Домик показался через несколько минут. Расположенный в глубине туманного леса, он казался очень привлекательным, и Элизабет напрягла зрение, чтобы сквозь густые деревья и поднимающийся туман увидеть лошадь Яна. Ее сердце громко стучало от ожидания и страха, когда она рассматривала фасад маленького, крытого соломой домика. Но Элизабет скоро убедилась, что нет причины для волнения и страха. Там никого не было. Вот и вся глубина его неожиданного чувства к ней, подумала она, отказываясь замечать странную легкую боль, которую испытывала.

Элизабет сошла с лошади и провела ее за домик, где увидела навес, под которым смогла привязать свою кобылку. «Ты когда-нибудь замечала, как непостоянны мужчины? – спросила она лошадь. – И как глупы женщины по отношению к ним?» – добавила, чувствуя себя необъяснимо опустошенной.

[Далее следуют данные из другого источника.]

-- ==== Sys2Proof/Machine/State.lean ====
section
/-! DEFINITION. The machine's state as plain data: the queue of waiting commands, every register field and every
numbered piece of internal state as cells (keyed by field and copy, in one canonical form), the byte memories, the
structured queues of the blocks, and what has left the part. INVENTORY.md lists each piece with the rule naming it. -/

namespace Sys2Proof.Machine

/-- How software may access a field (00_scope.md R6). `int` marks internal state, which is no register. -/
inductive Acc where
  | ro | rw | wo | w1c | w1s | rc | rwl | rws | int
deriving DecidableEq, Repr

/-- What a warm reset does to a field (00_scope.md R8): back to its cold value, kept, or a live value. -/
inductive Warm where
  | reset | keep | hw
deriving DecidableEq, Repr

/-- Who may write a field (00_scope.md R467): `fw` is Damair firmware, the firmware of the control core and of the Portcullis core. -/
inductive Who where
  | any | cc | pcs | fw | none
deriving DecidableEq, Repr

/-- A field of a register, or a numbered piece of internal state: its number, its lowest bit, its width, its access
code, its value after cold reset, what a warm reset does to it, and who may write it. -/
structure Fld where
  id : Nat
  lo : Nat
  w : Nat
  acc : Acc
  cold : Nat
  warm : Warm
  who : Who
deriving DecidableEq, Repr

/-- A register: its number, its name in the specification, the device address of its first copy (01 R23), its width,
its copies (one stride and count for each index), and its fields from the least significant up. -/
structure RegInfo where
  num : Nat
  name : String
  base : Nat
  width : Nat
  dims : List (Nat × Nat)
  flds : List Fld
deriving DecidableEq, Repr

/-- One route of an event source (13 R301): its kind, core input, Course, vector and log. -/
structure Route where
  kind : Nat
  input : Nat
  course : Nat
  vector : Nat
  log : Nat
deriving DecidableEq, Repr

/-- A raised event: its source number (01 R27), the DETAIL word of its log record (21 R465, R466), the core clock count
at which it was raised, its two routes as they stood then (13 R303), and for each the timestamp (1/256 ns) and domain
that its log record carries (13 R306). -/
structure Raised where
  src : Nat
  detail : Nat
  cycle : Nat
  routeA : Route
  routeB : Route
  stampA : Nat × Nat
  stampB : Nat × Nat
deriving DecidableEq, Repr

/-- A record that waits to be written to its event log (13 R306): the log, its source, timestamp, domain and DETAIL, and the
core clock count at which the event was raised. -/
structure LogRec where
  log : Nat
  src : Nat
  detail : Nat
  ts : Nat
  dom : Nat
  cycle : Nat
deriving DecidableEq, Repr

/-- A translation in the TLB (13 R314): its context, the level of its leaf (0 a 4 KiB page, 1 2 MiB, 2 1 GiB), its first
device-virtual page, its host physical address, and its rights. -/
structure TlbEntry where
  ctx : Nat
  level : Nat
  page : Nat
  pa : Nat
  rd : Bool
  wr : Bool
deriving DecidableEq, Repr

/-- An intermediate entry of the walk cache (13 R314): its context, the level of the table it leads to, the first page
that table maps, and the table's host physical address. -/
structure WalkEntry where
  ctx : Nat
  level : Nat
  page : Nat
  pa : Nat
deriving DecidableEq, Repr

/-- Who waits for a translation (13 R317): 0 to 31 a Course, 32 the control core, 64 + s a stream, 192 + l an event log,
256 + r a command ring; whether it writes, and the device-virtual address. -/
structure Waiter where
  req : Nat
  write : Bool
  va : Nat
deriving DecidableEq, Repr

/-- A walk (13 R311): its context and page, the level and table of the entry it reads next, who waits for it, and whether
an invalidation makes it start again (R315). -/
structure Walk where
  ctx : Nat
  page : Nat
  level : Nat
  table : Nat
  waiters : List Waiter
  again : Bool
deriving DecidableEq, Repr

/-- A failed translation that its requester has not met yet (13 R311, R316): STATUS code, level, and the host physical
address of the record. -/
structure XltFault where
  who : Waiter
  ctx : Nat
  kind : Nat
  level : Nat
  pa : Nat
deriving DecidableEq, Repr

/-- An access to the Transom window (15 R344, R345): its requester (0 to 31 Course, 32 control core, 64 + s stream s), who
gets an answer on the outside, its far address, its length, its bytes (of a write; of a read those read so far), whether
it is a read of an LDX or a write of an STX, whether it continues the burst of the entry before it, the bytes done, the
beats since the last address phase, the retries, why it stands aside (0 not, 1 for RETRY_GAP), the core clock count at
which that, or its present beat, began, and its place in the order of arrival. -/
structure TrbAccess where
  req : Nat
  answer : Option Requester
  addr : Nat
  len : Nat
  write : Bool
  bytes : List Byte
  lock : Bool
  chain : Bool
  done : Nat
  beats : Nat
  retries : Nat
  aside : Bool
  since : Nat
  seq : Nat
deriving DecidableEq, Repr

/-- A Transom read, or write of an STX, that has ended (15 R346, R348): its requester, address, data, and whether it ended as an error.
The write of an STX that its lock did not outlast has no data. -/
structure TrbReply where
  req : Nat
  addr : Nat
  bytes : List Byte
  error : Bool
deriving DecidableEq, Repr

/-- A sample of the contrast ADC whose result is not ready (12 R292): its instant (1/256 ns), the core clock count at which
it was taken, the results of the 8 channels, and the sequences that take it. -/
structure AdcSample where
  ts : Nat
  cycle : Nat
  codes : List Nat
  seqs : List Nat
deriving DecidableEq, Repr

/-- A job of background work (18 R407). -/
inductive BgJob where
  | adapt (lane : Nat)
  | table (t : Nat)
  | louvre (q : Nat)
  | flow
  | applier
  | compaction
  | scrub
  | ledgerScrub
  | selfTest
deriving DecidableEq, Repr

/-- A request for a grant, with the grant rounds it has waited (18 R408). -/
structure BgReq where
  job : BgJob
  rounds : Nat
deriving DecidableEq, Repr

/-- Bytes on their way to the Soundboard at a device address: a receive write that lands late (03 R68), or a store of
the write-through buffer of Course `who` (03 R61). -/
structure Landing where
  who : Nat
  addr : Nat
  bytes : List Byte
deriving DecidableEq, Repr

/-- A copy of a twin pair that has ended (03 R70): its port, whether it was valid, and, where it ended while the primary was
still arriving, what the MAC holds of it: the line-image bytes it maps with their values. -/
structure TwinCopy where
  port : Nat
  good : Bool
  held : Option (List (Nat × Byte))
deriving DecidableEq, Repr

/-- A twin pair in the present fill period, or with 256 above its tag in the one before (03 R70): its tag, its two ports; of an
ended period the slots it maps; whether SINGLE_COPY counted it, whether its period is settled; and the copies that have ended,
in the order of their ends. -/
structure TwinRec where
  tag : Nat
  lo : Nat
  hi : Nat
  slots : List Nat
  counted : Bool
  settled : Bool
  copies : List TwinCopy
deriving DecidableEq, Repr
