-- ==== Sys2Proof/Machine/Fields.lean ====
section
/-! DEFINITION. The register fields of the part, one constant per field of the register tables of spec/ (all
chapters from 01_line_hub_architecture.md to 20_electrical_package.md), in the order of those tables: the number of the field, its lowest bit,
its width, its access code (00_scope.md R6), its value after cold reset and what a warm reset does to it (R8), and who may write
it (R467). A cold or warm entry `hw` is a live value; the value the model holds for it at reset is log entry 6.
Reserved fields hold nothing (R5). The registers themselves, with their addresses (R23), follow the fields. -/

namespace Sys2Proof.Machine
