-- ==== Sys2Proof/Machine/Switch.lean ====
section
/-! DEFINITION. The Soundboard switch (spec/04_soundboard_switch.md): the flow table, bridging, path sets, classes and
admission, Louvres, mirroring, stream filters and meters, seamless redundancy. The egress of a frame, which the MACs
take part in, stands in Egress.lean. -/

namespace Sys2Proof.Machine

/-! ### Internal cells -/

/-- Flow-table words: copy (bank × 65,536 + 8 × entry + word); the active bank (R88). -/
def SBD_FT : Fld := ⟨1170, 0, 32, .int, 0, .keep, .none⟩
def FT_BANK : Fld := ⟨1171, 0, 1, .int, 0, .keep, .none⟩
/-- Gate-list words: copy ((2 × q + bank) × 2,048 + 2 × entry + word); the active bank, its COUNT, CT and BASE, and
whether a list was ever committed (R103). -/
def LVR_W : Fld := ⟨1172, 0, 32, .int, 0, .keep, .none⟩
def LVR_BANK : Fld := ⟨1173, 0, 1, .int, 0, .keep, .none⟩
def LVR_A_COUNT : Fld := ⟨1174, 0, 11, .int, 1, .keep, .none⟩
def LVR_A_CT : Fld := ⟨1175, 0, 23, .int, 25000, .keep, .none⟩
def LVR_A_BASE : Fld := ⟨1176, 0, 32, .int, 0, .keep, .none⟩
def LVR_HAVE : Fld := ⟨1177, 0, 1, .int, 0, .keep, .none⟩
/-- The entry in force, the starts of the present and the next schedule cycle and of the cycle at which a pending commit
is judged, in 1/256 ns, and whether a hold is in force (R101, R103, R104). -/
def LVR_POS : Fld := ⟨1178, 0, 10, .int, 0, .reset, .none⟩
def LVR_START : Fld := ⟨1179, 0, 40, .int, 0, .reset, .none⟩
def LVR_NEXT : Fld := ⟨1180, 0, 40, .int, 0, .reset, .none⟩
def LVR_AT : Fld := ⟨1181, 0, 40, .int, 0, .reset, .none⟩
def LVR_HOLD : Fld := ⟨1182, 0, 1, .int, 0, .reset, .none⟩
/-- VLAN table words, copy 4 × VID + word (R90); path sets (R91); multicast group words (R95). -/
def SBD_VLAN : Fld := ⟨1183, 0, 32, .int, 0, .keep, .none⟩
def SBD_PATH : Fld := ⟨1184, 0, 64, .rw, 0, .keep, .any⟩
def SBD_GRP : Fld := ⟨1185, 0, 32, .int, 0, .keep, .none⟩
/-- Stream filter, meter and redundancy words (R108, R109, R110). -/
def SBD_FILT : Fld := ⟨1186, 0, 32, .int, 0, .keep, .none⟩
def SBD_METER : Fld := ⟨1187, 0, 32, .int, 0, .keep, .none⟩
def SBD_FRER : Fld := ⟨1188, 0, 32, .int, 0, .keep, .none⟩
/-- A meter's used-up tokens, committed and excess, in 1/64,000 octet, and the core clock count they hold at (R109). -/
def METER_C : Fld := ⟨1189, 0, 48, .int, 0, .keep, .none⟩
def METER_E : Fld := ⟨1190, 0, 48, .int, 0, .keep, .none⟩
def METER_AT : Fld := ⟨1191, 0, 64, .int, 0, .keep, .none⟩
/-- A recovery function's history (bit 0 the latest number), whether it has accepted a frame since its reset, and when
it last did (core clock count) (R110, R111). -/
def FRER_HIST : Fld := ⟨1192, 0, 64, .int, 0, .keep, .none⟩
def FRER_RUN : Fld := ⟨1193, 0, 1, .int, 0, .keep, .none⟩
def FRER_AT : Fld := ⟨1194, 0, 64, .int, 0, .keep, .none⟩
/-- A mirror session's frames since its last sample, and its samples (R106, R107). -/
def MIR_SKIP : Fld := ⟨1195, 0, 16, .int, 0, .keep, .none⟩
def MIR_SEQ : Fld := ⟨1196, 0, 16, .int, 0, .keep, .none⟩
/-- The number of the next stored frame; SBD_POOL_LOW was raised and FREE has not risen above 2 × LOW since (R82). -/
def FRAME_NEXT : Fld := ⟨1197, 0, 32, .int, 1, .reset, .none⟩
def POOL_WAS_LOW : Fld := ⟨1198, 0, 1, .int, 0, .reset, .none⟩

/-- The address of a register of switch port `q`. -/
def sbdPortAddr (off q : Nat) : Nat := 0x4050_2000 + 0x200 * q + off

/-! ### Error correction (R80) -/

/-- What the error check of a memory finds, as a free value leaves it open. -/
def freeEcc (v : Nat) : Ecc :=
  match v % 3 with
  | 0 => .none
  | 1 => .corr
  | _ => .uncorr

/-- What the error check of a read of the Soundboard leaves (R80). -/
def eccSeen (e : Ecc) (s : State) : State :=
  match e with
  | .none => s
  | .corr => s.sat SBD_ECC_CORR 0
  | .uncorr => (s.sat SBD_ECC_UNCORR 0).raise 899

/-! ### The cell pool (R82, R83) -/

/-- 64 KiB units of the reserved windows and of the line image together. -/
def unitsTaken (s : State) : Nat :=
  ((List.range 1024).filter (fun u => s.unitReserved u || s.inHalf 0 (u * 0x1_0000) || s.inHalf 1 (u * 0x1_0000))).length

/-- An enabled window overlaps the line image. -/
def windowOnImage (s : State) (i : Nat) : Bool :=
  s.get SBD_RSV_SIZE i != 0 && s.stride != 0 &&
    decide (s.get SBD_RSV_BASE i * 0x1_0000 < s.halfBase 0 + 2 * s.stride) &&
    decide (s.halfBase 0 < (s.get SBD_RSV_BASE i + s.get SBD_RSV_SIZE i) * 0x1_0000)

/-- The windows and the line image allow EN (R83). -/
def layoutOk (s : State) : Bool :=
  s.imageFits && (List.range 4).all (fun i =>
    (s.get SBD_RSV_SIZE i == 0 || s.windowOk i) && !windowOnImage s i)

/-- Cells taken from the pool, with SBD_POOL_LOW (R82). -/
def poolTake (n : Nat) (s : State) : State :=
  let s := s.put SBD_POOL_FREE 0 (s.get SBD_POOL_FREE 0 - n)
  if s.get SBD_POOL_FREE 0 < s.get SBD_QLOW_LOW 0 ∧ s.flag POOL_WAS_LOW 0 = false then
    (s.put POOL_WAS_LOW 0 1).raise 900
  else s

/-- Cells given back to the pool (R82). -/
def poolGive (n : Nat) (s : State) : State :=
  let s := s.put SBD_POOL_FREE 0 (min (s.get SBD_POOL_FREE 0 + n) (s.get SBD_POOL_TOTAL 0))
  if 2 * s.get SBD_QLOW_LOW 0 < s.get SBD_POOL_FREE 0 then s.put POOL_WAS_LOW 0 0 else s

/-! ### Stored frames (R95) -/

/-- A stored frame. -/
def State.frame (s : State) (id : Nat) : Option Frame := s.frames.find? (fun f => f.id = id)

/-- A stored frame replaced. -/
def State.putFrame (s : State) (f : Frame) : State :=
  { s with frames := s.frames.map (fun g => if g.id = f.id then f else g) }

/-- A descriptor's buffer is released: its completion is due (05 R119). -/
def completeTx (o : TxOrigin) (status : Nat) (stamp : Option (Nat × Nat)) (s : State) : State :=
  { s with txDone := s.txDone ++ [⟨o, status, stamp⟩] }

/-- A reference to a frame ends; `status` is the STATUS code of this copy, 0 if it was sent. With the last reference the
cells are freed and the descriptor it came from completes (R95, 05 R119). -/
def dropRef (id status : Nat) (s : State) : State :=
  match s.frame id with
  | none => s
  | some f =>
    let f := { f with refs := f.refs - 1, status := if f.status = 0 then status else f.status }
    if f.refs = 0 then
      let s := poolGive f.cells { s with frames := s.frames.filter (fun g => g.id ≠ id) }
      match f.origin with
      | some o => completeTx o f.status f.stamp s
      | none => s
    else s.putFrame f

/-- SBD_CTRL.EN cleared: no pool exists, and what it held is gone (R82). -/
def switchOff (s : State) : State :=
  let s := { s with frames := [], queues := [], wires := [], directs := [] }
  ((s.put SBD_CTRL_EN 0 0).put SBD_POOL_FREE 0 0).put SBD_POOL_TOTAL 0 0

/-- EN set: the pool is formed, or CFG_ERR sets (R83). -/
def switchOn (s : State) : State :=
  if s.flag SBD_CTRL_EN 0 then s
  else if layoutOk s then
    let n := (1024 - unitsTaken s) * 256
    ((s.put SBD_CTRL_EN 0 1).put SBD_POOL_TOTAL 0 n).put SBD_POOL_FREE 0 n
  else s.put SBD_STAT_CFG_ERR 0 1

/-- A write of SBD_CTRL. -/
def sbdCtrlWrite (v : Nat) (s : State) : State :=
  let s := s.put SBD_CTRL_SCRUB_S 0 (bitsOf v 8 8)
  let s := if bitOf v 31 then s.put SBD_CTRL_LOCK 0 1 else s
  if bitOf v 0 then switchOn s else if s.flag SBD_CTRL_EN 0 then switchOff s else s

/-- A write of a reserved window: ignored while EN is 1 or when locked (R83). -/
def sbdRsvWrite (i v : Nat) (s : State) : State :=
  if s.flag SBD_CTRL_EN 0 || s.flag SBD_CTRL_LOCK 0 then s
  else (s.put SBD_RSV_BASE i v).put SBD_RSV_SIZE i (bitsOf v 16 10)

/-! ### The flow table (R86 to R89) -/

/-- A word of a flow entry in a bank. -/
def State.ftWord (s : State) (bank e w : Nat) : Nat := s.get SBD_FT (bank * 65536 + e * 8 + w)

/-- What a lookup decided: kind and destination, the class it overrides, mirroring, no cut-through, the stream handle,
the entry hit, and whether the default rule acts (R86, R87). -/
structure Action where
  kind : Nat
  dest : Nat
  tc : Option Nat
  mirror : Bool
  ctDis : Bool
  handle : Option Nat
  entry : Option Nat
  miss : Bool
deriving DecidableEq, Repr

/-- The action in word 5 of an entry (R86). -/
def actionOf (e w5 : Nat) : Action :=
  ⟨bitsOf w5 0 3, bitsOf w5 3 8, if bitOf w5 11 then some (bitsOf w5 12 3) else none, bitOf w5 15, bitOf w5 16,
    if bitOf w5 27 then some (bitsOf w5 17 10) else none, some e, false⟩

/-- A way matches (R86): valid, the key type and key, PCP only with PCP_MATCH, the ingress port or any. -/
def wayMatch (s : State) (bank e q kt : Nat) (key : List Nat) (pcp : Nat) : Bool :=
  let w0 := s.ftWord bank e 0
  let w2 := s.ftWord bank e 2
  bitOf w0 0 && bitsOf w0 1 2 == kt && (bitsOf w0 3 6 == q || bitsOf w0 3 6 == 63) &&
    key.getD 1 0 == s.ftWord bank e 1 && key.getD 2 0 == (if kt < 2 then w2 % 2 ^ 28 else w2) &&
    key.getD 3 0 == s.ftWord bank e 3 && key.getD 4 0 == s.ftWord bank e 4 &&
    (decide (2 ≤ kt) || !bitOf w0 9 || bitsOf w2 28 3 == pcp)

/-- The key types looked up for a frame on ingress port `q`, in order (R86). -/
def keyTypes (s : State) (q : Nat) (fr : List Byte) : List Nat :=
  let en := s.get SBD_PORT_CFG_FLOW_KEYS q
  (if bitOf en 0 then (if isIPv4 fr then [2] else if isIPv6 fr then [3] else []) else []) ++
    (if bitOf en 1 then [0] else []) ++ (if bitOf en 2 then [1] else [])

/-- The entry that a frame hits in the active copy (R86, R89). The PCP of an untagged frame is taken as 0, not as DEF_PCP
(DESIGN CHOICE, log entry 145). -/
def flowFind (s : State) (q : Nat) (fr : List Byte) : Option Nat :=
  let bank := s.get FT_BANK 0
  (keyTypes s q fr).findSome? (fun kt =>
    let key := flowKey kt fr
    let b := flowBucket key
    ((List.range 8).map (fun w => 8 * b + w)).find? (fun e => wayMatch s bank e q kt key (outerPcp fr)))

/-- The switch port of an ingress port's slow path (R87). -/
def slowPath (s : State) (q : Nat) : Nat :=
  if s.flag SBD_PORT_CFG_SLOW_CC q then 72 else 40 + s.get SBD_PORT_CFG_SLOW_COURSE q
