/-- The frame passing in through port `p` leaves on its ring peer (R131, R132). `excess` is the elastic buffer's
departure from centre during the frame, in symbols, signed: beyond 8 it is an overrun and the frame ends with a forced
error, and so does one for which the read of a written byte, `ecc`, met an uncorrectable word (04 R80). -/
def passThrough (p : Nat) (ecc : Ecc) (excess : Int) (s : State) : State :=
  match s.passing.find? (fun x => x.inPort = p) with
  | none => s
  | some x =>
    let k := s.get MAC_CFG_RING_PEER p
    let s := { s with passing := s.passing.filter (fun y => y ≠ x) }
    let past := decide (8 < excess.natAbs)
    let s := ebShow p k ((s.putS EB_DIR p excess).put EB_AT p (s.get CORE_COUNT 0 + eightSymbols s p))
    let s := if past then ebShow p k (((s.sat MAC_CNT_PT_ELASTIC_OVERRUN p).raise (260 + 16 * p)).put EB_DIR p 0) else s
    let quiet := !owning s && s.bit RDN_PORT_GATE_MASK 0 p
    let r := if quiet then (x.bytes, 0, false) else passOverlay x s
    let s := overRange (fun _ t => ptLate p t) r.2.1 s
    let s := if r.2.2 then eccSeen ecc s else s
    let bad := x.bad || past || (r.2.2 && ecc == .uncorr)
    let s := if bad then s.sat MAC_CNT_PT_PT_BAD p else s
    if !portReady s k then s
    else
      let fr := withFcs (r.1.take (r.1.length - 4))
      let ph := s.fresh
      let ts := egressStamp s k (frameDomain s k fr) ph
      sendOut k (addResidence s p x.stamps.ts ts fr) ts bad (s.used.sat MAC_CNT_PT_PT_FWD p)

/-! ### The commands' meanings -/

/-- MAC_PORT_ENABLE (R113): a write of MAC_CFG. -/
def execMacPortEnable (q : Requester) (p : Fin 32) (v : Word) (s : State) : Result :=
  .next (s.gate q (macAddr 0 p) (macCfgWrite p v.toNat))

/-- MAC_LINK_UP (R126). -/
def execMacLinkUp (p : Fin 32) (speed : Fin 6) (fdx : Bool) (tx rx : BitVec 16) (s : State) : Result :=
  .next (macLinkUp p speed fdx tx.toNat rx.toNat s)

/-- MAC_LINK_DOWN (R126). -/
def execMacLinkDown (p : Fin 32) (s : State) : Result := .next (macLinkDown p s)

/-- MAC_MARGIN_MEASURE (R127, R128). -/
def execMacMarginMeasure (p : Fin 32) (m : Byte) (s : State) : Result := .next (macMargin p m.toNat s)

/-- MAC_RETRAIN_REQ (R127). -/
def execMacRetrainReq (q : Requester) (p : Fin 32) (s : State) : Result :=
  .next (s.gate q (macAddr 0x14 p) (macRetrainReq p))

/-- MAC_RETRAIN_WINDOW (R127). -/
def execMacRetrainWindow (p : Fin 32) (s : State) : Result := .next (macRetrainWindow p s)

/-- MAC_RETRAIN_DONE (R127). -/
def execMacRetrainDone (p : Fin 32) (degraded : Bool) (tx rx : BitVec 16) (s : State) : Result :=
  .next (macRetrainDone p degraded tx.toNat rx.toNat s)

/-- TX_ASSEMBLY (03 R65, R123). -/
def execTxAssembly (p : Fin 32) (e : Fin 64) (ecc : Ecc) (s : State) : Result := .next (txAssembly p e ecc s)

/-- TIMED_FRAME_EGRESS (R124). -/
def execTimedFrameEgress (p : Fin 32) (e : Fin 64) (s : State) : Result := .next (timedFrameEgress p e s)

Элизабет понимала также, что абсолютно нелогична – она не имела намерения приехать сюда, не хотела, чтобы он ждал, а сейчас готова расплакаться от того, что его не было.

Нетерпеливым рывком развязала ленты шляпы. Сняв ее, толкнула заднюю дверь домика, вошла внутрь – и застыла, потрясенная!

В противоположном конце маленькой комнаты спиной к ней стоял Ян Торнтон. Слегка наклонив темную голову, смотрел на веселый огонек, потрескивающий в камине, руки заложены за пояс серых бриджей для верховой езды, ногой в высоком сапоге он упирался в решетку камина. Ян был без камзола и, когда он вынул правую руку и провел ею по волосам, то под мягкой батистовой рубашкой обрисовались мускулы. Взгляд Элизабет уловил истинную мужскую красоту его мускулистых плеч, широкой спины и узкой талии.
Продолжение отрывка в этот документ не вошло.